Up to and including the line containing "namespace Sys2Proof.Machine", set down each line of the entries below exactly, starting from the first, and leave out the rest.
(Beginning of AVAILABLE DATA)
-- ==== Sys2Proof/Machine/Step.lean ====
section
/-! DEFINITION. One step of the machine: "each step is one host register access or one block event" (60_exceptions.md
R246). -/

namespace Sys2Proof.Machine

/-- The agent the schedule names moves; with no schedule the block moves while it is busy and the host otherwise. -/
def step (s : State) : Host.Outcome State Fault Refusal :=
  match s.turns with
  | t :: ts => turnStep t { s with turns := ts }
  | [] => if s.regs.status.busy then blockStep s else hostStep s

/-- `s` with an idle block and the host about to write the operation word to OP: "An operation word is taken from the
OP write itself when it is accepted" (R78). Log entry 12. -/
def State.withFetchWord (s : State) (_nbits w : Nat) : State :=
  { s with
    regs := { s.regs with status := { s.regs.status with busy := false } }
    seq := .idle
    host := { s.host with prog := [.w .op (BitVec.ofNat 32 w)], pc := 0 }
    turns := [] }

end Sys2Proof.Machine
end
(End of AVAILABLE DATA)
* _ANSWER BOX_
-- ==== Sys2Proof/Machine/Step.lean ====
section
/-! DEFINITION. One step of the machine: "each step is one host register access or one block event" (60_exceptions.md
R246). -/

namespace Sys2Proof.Machine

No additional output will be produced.